White House Chief of Staff Mark Meadows said in a Politico Live interview the option was on the table if lawmakers don’t design and pass another economic relief package.
“We’ve got four executive actions that actually the president took, we’re going to take a few others,” Meadows said. “Because if Congress is not going to work, this president is going to get to work and solve some problems. So hopefully we can help out the airlines and keep some of those employees from being furloughed.”
Meadows’ comments come a day after American Airlines announced it would furlough 19,000 workers on October 1 unless the federal government provided significantly more relief funds. Delta also said 1,900 pilots would be furloughed absent additional aid.
It’s not immediately clear what authority the White House could draw from to target federal aid to a specific industry, nor where federal funding would come from. The White House did not immediately respond to a request for comment.

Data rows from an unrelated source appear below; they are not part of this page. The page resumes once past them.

theorem readWord_kept {z : State} (s : State) (hz : Kept z s) : Kept z (readWord s) := by
  unfold readWord
  with_reducible repeat' first
    | assumption | simp only [kept_mk, kept_mk_cal] | apply State.setPath_kept | apply accessRead_kept | split

theorem execTwWordRead_kept {z t : State} (s : State) (hz : Kept z s) (h : execTwWordRead s = .next t) : Kept z t := by
  unfold execTwWordRead at h
  injection h with h
  subst h
  with_reducible repeat' first | assumption | apply readWord_kept | split

theorem stretchOver_kept {z : State} (s : State) (hz : Kept z s) : Kept z (stretchOver s) := by
  unfold stretchOver
  with_reducible repeat' first
    | assumption | simp only [kept_mk, kept_mk_cal] | apply State.setQueue_kept | apply State.bumpQCnt_kept | apply holdLo_kept
    | split

theorem execTwStretchTimeout_kept {z t : State} (s : State) (hz : Kept z s) (h : execTwStretchTimeout s = .next t) : Kept z t := by
  unfold execTwStretchTimeout at h
  injection h with h
  subst h
  with_reducible repeat' first | assumption | apply stretchOver_kept | split

theorem execTwAddressWake_kept {z t : State} (s : State) (hz : Kept z s) (h : execTwAddressWake s = .next t) : Kept z t := by
  unfold execTwAddressWake at h
  injection h with h
  subst h
  with_reducible repeat' first | assumption | simp only [kept_mk, kept_mk_cal] | apply wakeFor_kept | split

theorem busStop_kept {z : State} (s : State) (bytes : List Byte) (hz : Kept z s) : Kept z (busStop s bytes) := by
  unfold busStop
  with_reducible repeat' first
    | assumption | simp only [kept_mk, kept_mk_cal] | apply twStop_kept | apply releaseXfers_kept | apply busWrite_kept | split

theorem execTwBusStop_kept {z t : State} (partialBytes : List Byte) (s : State)
    (hz : Kept z s) (h : execTwBusStop partialBytes s = .next t) : Kept z t := by
  unfold execTwBusStop at h
  injection h with h
  subst h
  with_reducible repeat' first | assumption | apply busStop_kept | split

theorem sendNow_kept {z : State} (s : State) (out : XferOut) (hz : Kept z s) : Kept z (sendNow s out) := by
  unfold sendNow
  with_reducible repeat' first | assumption | simp only [kept_mk, kept_mk_cal] | apply sendAlert_kept | split

theorem execAlertSend_kept {z t : State} (out : XferOut) (s : State)
    (hz : Kept z s) (h : execAlertSend out s = .next t) : Kept z t := by
  unfold execAlertSend at h
  injection h with h
  subst h
  with_reducible repeat' first | assumption | apply sendNow_kept

theorem winnerTakes_kept {z : State} (s : State) (winner : BitVec 8) (serves : Bool)
    (hz : Kept z s) : Kept z (winnerTakes s winner serves) := by
  unfold winnerTakes
  with_reducible repeat' first | assumption | simp only [kept_mk, kept_mk_cal]

theorem execTwArbitrationLoss_kept {z t : State} (winner : BitVec 8) (s : State)
    (hz : Kept z s) (h : execTwArbitrationLoss winner s = .next t) : Kept z t := by
  unfold execTwArbitrationLoss at h
  injection h with h
  subst h
  with_reducible repeat' first | assumption | simp only [kept_mk, kept_mk_cal] | apply sendNow_kept | apply winnerTakes_kept | split

theorem execTwControllerTimeout_kept {z t : State} (s : State)
    (hz : Kept z s) (h : execTwControllerTimeout s = .next t) : Kept z t := by
  unfold execTwControllerTimeout at h
  injection h with h
  subst h
  with_reducible repeat' first | assumption | apply sendNow_kept

theorem execTwStuck_kept {z t : State} (s : State) (hz : Kept z s) (h : execTwStuck s = .next t) : Kept z t := by
  unfold execTwStuck at h
  injection h with h
  subst h
  with_reducible repeat' first | assumption | simp only [kept_mk, kept_mk_cal] | apply raiseFault_kept | split

theorem execAlertWaitExpiry_kept {z t : State} (s : State) (hz : Kept z s) (h : execAlertWaitExpiry s = .next t) : Kept z t := by
  unfold execAlertWaitExpiry at h
  injection h with h
  subst h
  with_reducible repeat' first | assumption | apply twChoose_kept | split

theorem endBackoff_kept {z : State} (s : State) (hz : Kept z s) : Kept z (endBackoff s) := by
  unfold endBackoff
  with_reducible repeat' first | assumption | simp only [kept_mk, kept_mk_cal] | apply setCState_kept | apply twKick_kept | split
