-- ==== Sys2Proof/Laws/Mailbox.lean ====
section
/-! SUPPORT. What the shared path of every mailbox command does: the effect of a command that passes every check, and the answer to
one that fails (R318). -/

namespace Sys2Proof.Machine

/-- A command that passes every check is taken and has its effect. -/
theorem mailbox_of_checksPass (s : State) (i : OpInfo) (c : Cmd) (m : Meaning) (h : checksPass s i c m = true) :
    mailbox s i c m = m.run (takeCommand s i.op c) false := by
  simp only [checksPass, Bool.and_eq_true, Bool.not_eq_eq_eq_not, Bool.not_true, Option.isNone_iff_eq_none, Bool.or_eq_true,
    decide_eq_true_eq] at h
  obtain ⟨⟨⟨⟨⟨⟨⟨⟨⟨⟨⟨⟨⟨⟨h1, h2⟩, h3⟩, h4⟩, h5⟩, h6⟩, h7⟩, h8⟩, h9⟩, h10⟩, h11⟩, h12⟩, h13⟩, h14⟩, h15⟩ := h
  simp [mailbox, h1, h2, h3, h4, h5, h6, h7, h8, h9, h11, h12, h13, h14, h15, orElse]
  intro hc ho
  rcases h10 with h | h
  · simp [h] at hc
  · exact absurd h ho

end Sys2Proof.Machine
end

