-- ==== Sys2Proof/Laws/PerInstr.lean ====
section
/-! SUPPORT. Facts about the commands as syntax, one lemma for each constructor of `Instr`: a well-formed mailbox command has no
more payload words than LEN can say (R266). -/

namespace Sys2Proof.Laws

/-- The mailbox command that a row carries (R263); the other rows are events and register accesses. -/
def Form.cmdOf (i : Instr) : Option Cmd :=
  match i with
  | .coldReset => none
  | .supplyMonitorReset _ => none
  | .junctionHot _ => none
  | .junctionTrip => none
  | .nresetLow => none
  | .nresetRelease => none
  | .survoWatchdog => none
  | .fastDomainResetRelease _ => none
  | .bootRomRun _ _ => none
  | .recWrite _ _ => none
  | .recBoot => none
  | .recStatus => none
  | .bbtLoaded _ _ => none
  | .quietPeriodEnd => none
  | .podDiscovery _ => none
  | .ready => none
  | .usbPullupEnable => none
  | .vbusChange _ => none
  | .usbDetach _ => none
  | .hsChirpTimeout => none
  | .superspeedFallback => none
  | .usbSuspend => none
  | .usbResume _ => none
  | .remoteWakeup => none
  | .bulkOutFrame _ _ => none
  | .bulkOutPartialFrame _ => none
  | .bulkInContainer _ => none
  | .clearFeatureEndpointHalt _ => none
  | .usbRegRead _ _ _ => none
  | .usbRegWrite _ _ _ _ => none
  | .twBootStatusRead _ => none
  | .twPreReadyWrite => none
  | .twPointerWrite _ _ _ => none
  | .twWordWrite _ => none
  | .twWordRead => none
  | .twStretchTimeout => none
  | .twAddressWake => none
  | .twArbitrationLoss _ => none
  | .twControllerTimeout => none
  | .twStuck => none
  | .alertSend _ => none
  | .alertWaitExpiry => none
  | .backoffExpiry _ => none
  | .podPresencePoll _ _ => none
  | .overdriveOnset _ _ => none
  | .stuckWindowExpiry _ _ _ => none
  | .clkIdleTimeout _ => none
  | .sampleVector _ _ _ => none
  | .overrunResume _ => none
  | .skeinBoundary _ => none
  | .segmentedRearm _ => none
  | .skeinEnd _ => none
  | .parityScrub _ => none
  | .registerWrite _ _ _ => none
  | .crossDomainAccess _ _ _ => none
  | .setAliasWrite _ _ _ => none
  | .clearAliasWrite _ _ _ => none
  | .toggleAliasWrite _ _ _ => none
  | .accumulatorLoRead _ _ => none
  | .accumulatorLoWrite _ _ _ => none
  | .accumulatorHiWrite _ _ _ => none
  | .qWrLo _ _ _ => none
  | .qWrHi _ _ _ => none
  | .qWrHim _ _ _ => none
  | .queuePushComplete _ => none
  | .wlockTimeout _ => none
  | .qRdLo _ _ => none
  | .queueFlush _ _ => none
  | .commandFrameTimeout _ => none
  | .cmdDiscarded _ => none
  | .commandDeadline _ _ _ => none
  | .responseBacklogWrite _ => none
  | .benchOpen c => some c
  | .benchClose c => some c
  | .benchReset c => some c
  | .benchResetComplete _ => none
  | .benchStatus c => some c
  | .capsQuery c => some c
  | .accountsQuery c => some c
  | .benchControlEnable c => some c
  | .benchControlReset c => some c
  | .benchControlClose c => some c
  | .podAssign c => some c
  | .plyMembership c => some c
  | .feSetPod c => some c
  | .feSetMode c => some c
  | .feQuery c => some c
  | .feHealth c => some c
  | .feHealthTest c _ => some c
  | .feDeskew c => some c
  | .trgSetLevel c => some c
  | .trgSetResource c => some c
  | .trgQuery c => some c
  | .trgForce c => some c
  | .relayEnable c => some c
  | .capArm c => some c
  | .capStop c => some c
  | .capConfig c => some c
  | .sknList c => some c
  | .sknRead c => some c
  | .sknDelete c => some c
  | .bobbinLend c => some c
  | .cmpConfig c => some c
  | .cmpExport c => some c
  | .cmpVerify c => some c
  | .cmpFlush c => some c
  | .cmpQuery c => some c
  | .cmpSnFlushWrite _ _ _ => none
  | .autoflushExpiry _ => none
  | .blockEnd _ _ => none
  | .cmpStreamStop _ _ => none
  | .cmpStreamResume _ => none
  | .slQuery c => some c
  | .slStream c => some c
  | .slRead c => some c
  | .slFormat c => some c
  | .slScrub c => some c
  | .slBbtRead c => some c
  | .pageProgramDone _ => none
  | .programStatusFail _ => none
  | .eraseStatusFail _ _ => none
  | .uncorrectableRead _ _ _ => none
  | .nandBusyTimeout _ _ _ => none
  | .retentionScrub _ _ => none
  | .wearLevelRelocation _ => none
  | .readDisturbRelocation _ _ => none
  | .relocationComplete _ => none
  | .searchJob c => some c
  | .decodeJob c => some c
  | .jobCancel c => some c
  | .engQuery c => some c
  | .plyConfig c => some c
  | .regulatorSet c => some c
  | .umpireChoice _ => none
  | .rallyExpiry _ _ => none
  | .jobBlockedTimeout _ => none
  | .jobStepEnd _ => none
  | .regulatorRefill => none
  | .iuConfig c => some c
  | .iuMeasure c => some c
  | .iuCalibrate c => some c
  | .iuQuery c => some c
  | .iuSetAge c => some c
  | .iuCtrlGo _ => none
  | .iuCtrlCalGo _ => none
  | .iuStartEdge _ _ _ _ => none
  | .iuStopEdge _ _ _ _ => none
  | .iuMeasurementEnd => none
  | .iuCalibrationEnd _ => none
  | .iuTempUpdate _ => none
  | .twConfig c => some c
  | .twAlertRead c => some c
  | .twXfer c _ => some c
  | .twQuery c => some c
  | .twAlertRdLoRead _ => none
  | .calSet c => some c
  | .calGet c => some c
  | .calCommit _ _ => none
  | .calendarReadLatch _ _ => none
  | .calendarDateChange => none
  | .fltList c => some c
  | .refInservice c => some c
  | .refTest c => some c
  | .refReturn c => some c
  | .refTestCtlGo _ => none
  | .refereeTestStart _ => none
  | .refereeVerdict _ _ => none
  | .sramEcc _ _ => none
  | .engHang _ => none
  | .resourceRejoin _ => none
  | .rplRecord c => some c
  | .rplRecordDelete c => some c
  | .rplRun c => some c
  | .rplStatus c => some c
  | .rplStop c => some c
  | .replayLogProgram => none
  | .recorderGap => none
  | .replayInject => none
  | .replayMissing _ => none
  | .replayEnd => none
  | .powerEnter c => some c
  | .pwrEnterWrite _ _ => none
  | .powerEntryStart => none
  | .powerQuery c => some c
  | .dstSetRules c => some c
  | .dstSetInputs c => some c
  | .dstReadLog c => some c
  | .dstReadLogConsume c => some c
  | .dstCounters c => some c
  | .dstLogRptrWrite _ _ => none
  | .distaffEdgeLatch _ _ => none
  | .distaffTick _ => none
  | .wakeTimerMatch => none
  | .wakeComplete => none
  | .adminOpen c => some c
  | .adminClose c => some c
  | .adminSessionTimeout => none
  | .setCredential c => some c
  | .setCredentialClear c => some c
  | .openBenchEnter c => some c
  | .openBenchLeave c => some c
  | .regLogRead c => some c
  | .regRead c => some c
  | .regWrite c => some c
  | .fwLoadBegin c => some c
  | .fwLoadData c => some c
  | .fwLoadCommit c _ _ => some c
  | .partReset c => some c
  | .supplyRise _ => none
  | .junctionTripRelease => none
  | .queueWordFall _ _ => none
  | .twBusStop _ => none
  | .usbEnumeration _ _ => none
  | .overdriveEnd _ _ => none
  | .eventBacklogWrite _ => none
  | .badOpcodeCommand _ c => some c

Sara Nelson, international president of the Association of Flight Attendants-CWA, wrote on Twitter that Congress needed to step in with additional legislation, and executive orders wouldn’t provide enough aid to shore up battered airlines.
Under the CARES Act in March, airlines received $US50 billion in bailout funds. Half of the aid was conditioned on keeping workers employed through Sept. 30. But the ongoing pandemic has decimated the industry, prompting a steep fall in airline travel and revenues.
Negotiations over another stimulus package between the White House and top congressional Democrats collapsed earlier this month amid fierce disagreements over the amount of federal spending needed to keep the economy afloat.
It led President Donald Trump to sign executive actions to bolster aid to the unemployed as well as enact a payroll-tax holiday. However, the orders have yielded limited relief.
States are slowly implementing a $US300 boost in unemployment benefits. Many businesses are also signalling they would keep withholding payroll taxes from workers.